(Collected data)

○ ○ ○ ○ ○

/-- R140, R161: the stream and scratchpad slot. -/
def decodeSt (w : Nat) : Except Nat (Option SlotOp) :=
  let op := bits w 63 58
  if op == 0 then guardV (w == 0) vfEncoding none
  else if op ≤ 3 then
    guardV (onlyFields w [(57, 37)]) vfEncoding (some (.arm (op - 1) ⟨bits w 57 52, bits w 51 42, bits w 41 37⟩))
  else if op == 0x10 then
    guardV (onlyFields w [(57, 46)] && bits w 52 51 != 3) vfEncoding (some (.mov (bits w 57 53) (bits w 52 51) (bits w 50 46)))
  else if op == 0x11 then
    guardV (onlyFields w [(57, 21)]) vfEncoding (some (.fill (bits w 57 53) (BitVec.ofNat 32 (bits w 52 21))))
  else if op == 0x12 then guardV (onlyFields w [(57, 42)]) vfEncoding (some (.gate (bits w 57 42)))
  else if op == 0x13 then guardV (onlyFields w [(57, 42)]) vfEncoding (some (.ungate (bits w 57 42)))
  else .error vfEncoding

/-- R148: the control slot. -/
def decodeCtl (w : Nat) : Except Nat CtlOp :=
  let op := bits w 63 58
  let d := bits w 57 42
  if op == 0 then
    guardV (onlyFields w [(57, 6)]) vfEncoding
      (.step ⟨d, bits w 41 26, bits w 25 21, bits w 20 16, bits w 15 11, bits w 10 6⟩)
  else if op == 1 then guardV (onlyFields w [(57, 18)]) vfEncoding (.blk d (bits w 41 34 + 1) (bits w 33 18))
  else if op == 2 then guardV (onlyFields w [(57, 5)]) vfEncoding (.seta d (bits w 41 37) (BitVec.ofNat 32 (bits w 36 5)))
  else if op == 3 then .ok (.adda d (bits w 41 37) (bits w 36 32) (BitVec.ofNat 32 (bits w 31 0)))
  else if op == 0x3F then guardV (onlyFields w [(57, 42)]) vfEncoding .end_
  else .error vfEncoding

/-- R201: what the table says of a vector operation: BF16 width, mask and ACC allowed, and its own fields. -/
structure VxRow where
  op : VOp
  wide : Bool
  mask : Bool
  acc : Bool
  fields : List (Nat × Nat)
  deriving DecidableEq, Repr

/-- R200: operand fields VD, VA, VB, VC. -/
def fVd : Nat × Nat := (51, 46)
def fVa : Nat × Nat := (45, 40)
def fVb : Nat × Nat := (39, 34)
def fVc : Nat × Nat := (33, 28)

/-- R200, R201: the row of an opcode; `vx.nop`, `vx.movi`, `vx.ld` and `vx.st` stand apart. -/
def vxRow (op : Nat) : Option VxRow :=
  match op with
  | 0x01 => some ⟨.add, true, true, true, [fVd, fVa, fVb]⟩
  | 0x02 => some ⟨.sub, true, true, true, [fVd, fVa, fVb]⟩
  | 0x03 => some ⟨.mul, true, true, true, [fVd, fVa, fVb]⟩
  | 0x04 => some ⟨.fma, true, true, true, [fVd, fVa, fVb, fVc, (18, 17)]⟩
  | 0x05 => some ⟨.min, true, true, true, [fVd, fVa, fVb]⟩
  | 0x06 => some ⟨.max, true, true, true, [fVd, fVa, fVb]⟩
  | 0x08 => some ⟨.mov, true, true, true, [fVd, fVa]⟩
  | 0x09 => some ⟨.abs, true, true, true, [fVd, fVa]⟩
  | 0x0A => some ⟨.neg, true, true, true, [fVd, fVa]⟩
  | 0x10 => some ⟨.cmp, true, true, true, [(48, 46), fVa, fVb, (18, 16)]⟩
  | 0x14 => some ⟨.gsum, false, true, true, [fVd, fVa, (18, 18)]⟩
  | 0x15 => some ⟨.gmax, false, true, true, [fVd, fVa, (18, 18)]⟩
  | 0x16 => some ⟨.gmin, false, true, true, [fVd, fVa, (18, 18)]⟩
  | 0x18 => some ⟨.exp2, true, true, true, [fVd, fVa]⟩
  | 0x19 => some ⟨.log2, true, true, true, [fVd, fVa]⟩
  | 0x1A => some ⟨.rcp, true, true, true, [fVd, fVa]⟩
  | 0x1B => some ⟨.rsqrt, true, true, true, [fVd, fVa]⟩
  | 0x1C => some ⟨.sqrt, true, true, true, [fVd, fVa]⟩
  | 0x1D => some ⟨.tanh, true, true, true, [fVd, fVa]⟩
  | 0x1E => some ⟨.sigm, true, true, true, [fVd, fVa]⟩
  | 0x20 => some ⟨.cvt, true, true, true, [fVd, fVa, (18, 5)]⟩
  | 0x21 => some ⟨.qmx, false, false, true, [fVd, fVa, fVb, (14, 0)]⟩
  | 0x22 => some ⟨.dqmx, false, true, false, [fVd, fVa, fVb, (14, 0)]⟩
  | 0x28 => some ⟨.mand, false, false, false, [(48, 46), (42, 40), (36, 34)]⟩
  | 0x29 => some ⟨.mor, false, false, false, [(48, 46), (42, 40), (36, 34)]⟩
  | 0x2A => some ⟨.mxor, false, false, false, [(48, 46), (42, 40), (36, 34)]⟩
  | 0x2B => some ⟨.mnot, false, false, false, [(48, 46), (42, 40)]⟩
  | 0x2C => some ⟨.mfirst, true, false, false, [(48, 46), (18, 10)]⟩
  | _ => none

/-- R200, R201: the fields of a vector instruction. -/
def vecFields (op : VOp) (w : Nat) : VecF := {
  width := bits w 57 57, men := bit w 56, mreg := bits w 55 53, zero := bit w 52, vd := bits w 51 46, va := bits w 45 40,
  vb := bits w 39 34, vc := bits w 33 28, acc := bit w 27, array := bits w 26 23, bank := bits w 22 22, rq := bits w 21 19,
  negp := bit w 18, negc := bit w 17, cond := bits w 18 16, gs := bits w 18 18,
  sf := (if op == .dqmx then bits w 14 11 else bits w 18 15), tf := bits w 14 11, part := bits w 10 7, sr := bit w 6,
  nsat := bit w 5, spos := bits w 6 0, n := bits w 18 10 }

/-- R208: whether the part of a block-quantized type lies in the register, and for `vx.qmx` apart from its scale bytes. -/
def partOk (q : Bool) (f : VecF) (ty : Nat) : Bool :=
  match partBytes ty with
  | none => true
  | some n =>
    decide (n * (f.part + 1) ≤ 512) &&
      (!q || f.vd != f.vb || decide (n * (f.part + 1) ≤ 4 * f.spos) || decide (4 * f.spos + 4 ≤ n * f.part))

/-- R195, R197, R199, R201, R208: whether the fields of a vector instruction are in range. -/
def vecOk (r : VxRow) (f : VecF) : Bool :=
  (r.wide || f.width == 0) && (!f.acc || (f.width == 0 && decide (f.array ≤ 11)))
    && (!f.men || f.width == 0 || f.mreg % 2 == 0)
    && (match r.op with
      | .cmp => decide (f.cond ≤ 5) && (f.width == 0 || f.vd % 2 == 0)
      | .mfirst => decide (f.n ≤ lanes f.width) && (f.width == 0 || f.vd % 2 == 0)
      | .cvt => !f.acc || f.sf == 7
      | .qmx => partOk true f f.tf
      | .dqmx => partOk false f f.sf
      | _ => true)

○ ○ ○ ○ ○

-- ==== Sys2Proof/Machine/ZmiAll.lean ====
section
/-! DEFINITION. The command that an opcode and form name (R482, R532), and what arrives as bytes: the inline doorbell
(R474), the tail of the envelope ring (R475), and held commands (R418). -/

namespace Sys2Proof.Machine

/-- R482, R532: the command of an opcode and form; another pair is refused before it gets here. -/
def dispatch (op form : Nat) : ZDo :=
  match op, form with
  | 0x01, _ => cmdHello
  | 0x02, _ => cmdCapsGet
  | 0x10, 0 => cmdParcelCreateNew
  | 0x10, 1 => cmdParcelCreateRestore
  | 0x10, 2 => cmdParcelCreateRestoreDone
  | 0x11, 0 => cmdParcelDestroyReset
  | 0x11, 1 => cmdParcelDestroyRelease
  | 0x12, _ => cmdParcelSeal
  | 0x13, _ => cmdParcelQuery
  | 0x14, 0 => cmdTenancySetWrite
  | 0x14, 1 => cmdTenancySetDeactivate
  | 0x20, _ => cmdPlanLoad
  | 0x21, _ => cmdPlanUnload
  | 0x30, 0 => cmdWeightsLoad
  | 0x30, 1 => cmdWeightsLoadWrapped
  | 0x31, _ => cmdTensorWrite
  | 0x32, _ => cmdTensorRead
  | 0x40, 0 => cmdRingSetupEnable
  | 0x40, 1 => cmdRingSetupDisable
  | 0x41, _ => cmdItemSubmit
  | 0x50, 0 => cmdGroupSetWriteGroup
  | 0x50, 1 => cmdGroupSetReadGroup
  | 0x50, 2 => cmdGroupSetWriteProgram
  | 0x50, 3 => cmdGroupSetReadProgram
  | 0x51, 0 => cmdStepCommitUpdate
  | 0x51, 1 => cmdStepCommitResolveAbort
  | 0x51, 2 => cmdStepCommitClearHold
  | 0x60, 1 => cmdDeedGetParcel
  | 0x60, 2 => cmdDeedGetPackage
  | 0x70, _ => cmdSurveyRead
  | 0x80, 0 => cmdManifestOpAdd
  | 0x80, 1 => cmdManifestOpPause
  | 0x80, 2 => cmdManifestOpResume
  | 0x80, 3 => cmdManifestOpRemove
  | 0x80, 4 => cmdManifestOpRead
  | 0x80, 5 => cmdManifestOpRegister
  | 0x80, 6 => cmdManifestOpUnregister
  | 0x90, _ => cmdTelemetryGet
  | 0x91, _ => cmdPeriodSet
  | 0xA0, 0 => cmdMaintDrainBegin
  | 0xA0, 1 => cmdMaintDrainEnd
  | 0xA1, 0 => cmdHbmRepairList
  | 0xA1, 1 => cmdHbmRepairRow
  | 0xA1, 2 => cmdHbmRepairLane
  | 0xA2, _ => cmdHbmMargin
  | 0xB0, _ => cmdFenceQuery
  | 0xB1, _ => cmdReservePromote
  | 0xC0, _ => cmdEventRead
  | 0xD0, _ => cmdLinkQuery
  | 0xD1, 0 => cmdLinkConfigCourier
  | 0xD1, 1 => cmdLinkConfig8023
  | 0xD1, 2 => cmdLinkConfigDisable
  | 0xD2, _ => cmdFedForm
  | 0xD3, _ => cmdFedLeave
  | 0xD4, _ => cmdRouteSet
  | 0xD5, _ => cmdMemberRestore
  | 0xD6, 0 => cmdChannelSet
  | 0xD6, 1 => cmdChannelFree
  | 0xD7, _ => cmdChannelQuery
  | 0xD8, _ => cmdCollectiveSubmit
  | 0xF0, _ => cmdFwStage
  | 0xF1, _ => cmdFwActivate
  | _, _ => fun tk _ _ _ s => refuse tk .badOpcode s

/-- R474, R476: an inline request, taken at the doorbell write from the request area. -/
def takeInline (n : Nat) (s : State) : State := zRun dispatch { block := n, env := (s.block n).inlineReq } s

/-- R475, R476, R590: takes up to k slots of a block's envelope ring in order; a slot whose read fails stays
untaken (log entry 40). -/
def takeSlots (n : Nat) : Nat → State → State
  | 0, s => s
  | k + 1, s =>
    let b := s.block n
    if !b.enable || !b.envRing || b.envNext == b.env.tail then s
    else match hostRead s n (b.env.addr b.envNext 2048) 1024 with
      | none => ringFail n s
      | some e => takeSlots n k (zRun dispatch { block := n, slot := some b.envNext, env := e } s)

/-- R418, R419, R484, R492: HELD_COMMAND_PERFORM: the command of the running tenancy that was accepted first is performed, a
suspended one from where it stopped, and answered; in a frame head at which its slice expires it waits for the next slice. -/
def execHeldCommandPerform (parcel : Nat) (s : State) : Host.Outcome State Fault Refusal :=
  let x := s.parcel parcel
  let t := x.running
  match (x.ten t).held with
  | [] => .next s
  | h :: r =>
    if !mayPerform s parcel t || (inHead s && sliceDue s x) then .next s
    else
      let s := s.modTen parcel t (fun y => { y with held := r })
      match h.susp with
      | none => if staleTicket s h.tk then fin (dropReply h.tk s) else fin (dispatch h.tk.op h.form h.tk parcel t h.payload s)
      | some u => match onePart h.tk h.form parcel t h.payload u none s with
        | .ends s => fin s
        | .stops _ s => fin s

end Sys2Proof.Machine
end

○ ○ ○ ○ ○

**WORK TO BE COMPLETED:**
Among the lines above, repeat exactly those from the line with "scratchpad slot. -/" to the line with "else if op == 1", counting both ends.

**RESPONSE TO THE EXERCISE:**
/-- R140, R161: the stream and scratchpad slot. -/
def decodeSt (w : Nat) : Except Nat (Option SlotOp) :=
  let op := bits w 63 58
  if op == 0 then guardV (w == 0) vfEncoding none
  else if op ≤ 3 then
    guardV (onlyFields w [(57, 37)]) vfEncoding (some (.arm (op - 1) ⟨bits w 57 52, bits w 51 42, bits w 41 37⟩))
  else if op == 0x10 then
    guardV (onlyFields w [(57, 46)] && bits w 52 51 != 3) vfEncoding (some (.mov (bits w 57 53) (bits w 52 51) (bits w 50 46)))
  else if op == 0x11 then
    guardV (onlyFields w [(57, 21)]) vfEncoding (some (.fill (bits w 57 53) (BitVec.ofNat 32 (bits w 52 21))))
  else if op == 0x12 then guardV (onlyFields w [(57, 42)]) vfEncoding (some (.gate (bits w 57 42)))
  else if op == 0x13 then guardV (onlyFields w [(57, 42)]) vfEncoding (some (.ungate (bits w 57 42)))
  else .error vfEncoding

/-- R148: the control slot. -/
def decodeCtl (w : Nat) : Except Nat CtlOp :=
  let op := bits w 63 58
  let d := bits w 57 42
  if op == 0 then
    guardV (onlyFields w [(57, 6)]) vfEncoding
      (.step ⟨d, bits w 41 26, bits w 25 21, bits w 20 16, bits w 15 11, bits w 10 6⟩)
  else if op == 1 then guardV (onlyFields w [(57, 18)]) vfEncoding (.blk d (bits w 41 34 + 1) (bits w 33 18))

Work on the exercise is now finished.